→ **ASSIGNMENT**
Transcribe the data that follows. Match it character for character.

[Stored data]
-- ==== Sys2Proof/Tests/Slice0.lean ====
section
/-! SUPPORT. Tests. Every expected value is written out from a vector or an example of the spec, named in the comment;
the witnesses show inputs that meet all hypotheses of a statement together. -/

namespace Sys2Proof.Tests

open Sys2Proof Sys2Proof.Machine

/-! ## Well-formedness: one ill-formed descriptor per clause is refused -/

/-- REF_A with another template. -/
def withTemplate (t : List Segment) : Descriptor := { refA with template := t, checks := [] }

theorem test_wf_accepts_refA : refA.wf 128 128 = true := by decide

theorem test_wf_head_twice : headFirst (withTemplate [.head, .head, .field .addr 16 .lsb false, .endMark]).template = false
    ∧ (withTemplate [.head, .head, .field .addr 16 .lsb false, .field .cmd 8 .lsb false, .endMark]).wf 128 128 = false := by
  decide

theorem test_wf_no_end : endLast [.head, .field .addr 16 .lsb false, .field .cmd 8 .lsb false] = false
    ∧ (withTemplate [.head, .field .addr 16 .lsb false, .field .cmd 8 .lsb false]).wf 128 128 = false := by decide

theorem test_wf_cmd_before_addr :
    addrBeforeCmd [.head, .field .cmd 8 .lsb false, .field .addr 16 .lsb false, .endMark] = false
    ∧ (withTemplate [.head, .field .cmd 8 .lsb false, .field .addr 16 .lsb false, .endMark]).wf 128 128 = false := by
  decide

theorem test_wf_width_33 : widthsAgree [.head, .field .addr 33 .lsb false, .field .cmd 8 .lsb false, .endMark] = false
    ∧ (withTemplate [.head, .field .addr 33 .lsb false, .field .cmd 8 .lsb false, .endMark]).wf 128 128 = false := by
  decide

theorem test_wf_copy_width :
    (withTemplate [.head, .field .addr 5 .lsb false, .field .cmd 8 .lsb false, .field .addr 6 .lsb false, .endMark]).wf
      128 128 = false := by decide

theorem test_wf_aux_missing : auxDeclared { refA with auxBits := 4 } = false
    ∧ ({ refA with auxBits := 4 } : Descriptor).wf 128 128 = false := by decide

theorem test_wf_aux_undeclared : auxDeclared { refC with auxBits := 0 } = false := by decide

theorem test_wf_gap_undeclared : gapDeclared { refB with hasGap := false } = false
    ∧ ({ refB with hasGap := false } : Descriptor).wf 128 128 = false := by decide

theorem test_wf_check_too_wide : checkDeclared refA (.invHalves .addr 9 true true) = false
    ∧ ({ refA with checks := [.invHalves .addr 9 true true] } : Descriptor).wf 128 128 = false := by decide

theorem test_wf_check_without_aux : checkDeclared refA (.auxMatch true) = false := by decide

theorem test_wf_frame_too_long : fitsBuffers 50 128 refA = false ∧ refA.wf 50 128 = false ∧ refA.wf 51 51 = true := by
  decide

→ **ANSWER BOX**
-- ==== Sys2Proof/Tests/Slice0.lean ====
section
/-! SUPPORT. Tests. Every expected value is written out from a vector or an example of the spec, named in the comment;
the witnesses show inputs that meet all hypotheses of a statement together. -/

namespace Sys2Proof.Tests

open Sys2Proof Sys2Proof.Machine

/-! ## Well-formedness: one ill-formed descriptor per clause is refused -/

/-- REF_A with another template. -/
def withTemplate (t : List Segment) : Descriptor := { refA with template := t, checks := [] }

theorem test_wf_accepts_refA : refA.wf 128 128 = true := by decide

theorem test_wf_head_twice : headFirst (withTemplate [.head, .head, .field .addr 16 .lsb false, .endMark]).template = false
    ∧ (withTemplate [.head, .head, .field .addr 16 .lsb false, .field .cmd 8 .lsb false, .endMark]).wf 128 128 = false := by
  decide

theorem test_wf_no_end : endLast [.head, .field .addr 16 .lsb false, .field .cmd 8 .lsb false] = false
    ∧ (withTemplate [.head, .field .addr 16 .lsb false, .field .cmd 8 .lsb false]).wf 128 128 = false := by decide

theorem test_wf_cmd_before_addr :
    addrBeforeCmd [.head, .field .cmd 8 .lsb false, .field .addr 16 .lsb false, .endMark] = false
    ∧ (withTemplate [.head, .field .cmd 8 .lsb false, .field .addr 16 .lsb false, .endMark]).wf 128 128 = false := by
  decide

theorem test_wf_width_33 : widthsAgree [.head, .field .addr 33 .lsb false, .field .cmd 8 .lsb false, .endMark] = false
    ∧ (withTemplate [.head, .field .addr 33 .lsb false, .field .cmd 8 .lsb false, .endMark]).wf 128 128 = false := by
  decide

theorem test_wf_copy_width :
    (withTemplate [.head, .field .addr 5 .lsb false, .field .cmd 8 .lsb false, .field .addr 6 .lsb false, .endMark]).wf
      128 128 = false := by decide

theorem test_wf_aux_missing : auxDeclared { refA with auxBits := 4 } = false
    ∧ ({ refA with auxBits := 4 } : Descriptor).wf 128 128 = false := by decide

theorem test_wf_aux_undeclared : auxDeclared { refC with auxBits := 0 } = false := by decide

theorem test_wf_gap_undeclared : gapDeclared { refB with hasGap := false } = false
    ∧ ({ refB with hasGap := false } : Descriptor).wf 128 128 = false := by decide

theorem test_wf_check_too_wide : checkDeclared refA (.invHalves .addr 9 true true) = false
    ∧ ({ refA with checks := [.invHalves .addr 9 true true] } : Descriptor).wf 128 128 = false := by decide

theorem test_wf_check_without_aux : checkDeclared refA (.auxMatch true) = false := by decide

theorem test_wf_frame_too_long : fitsBuffers 50 128 refA = false ∧ refA.wf 50 128 = false ∧ refA.wf 51 51 = true := by
  decide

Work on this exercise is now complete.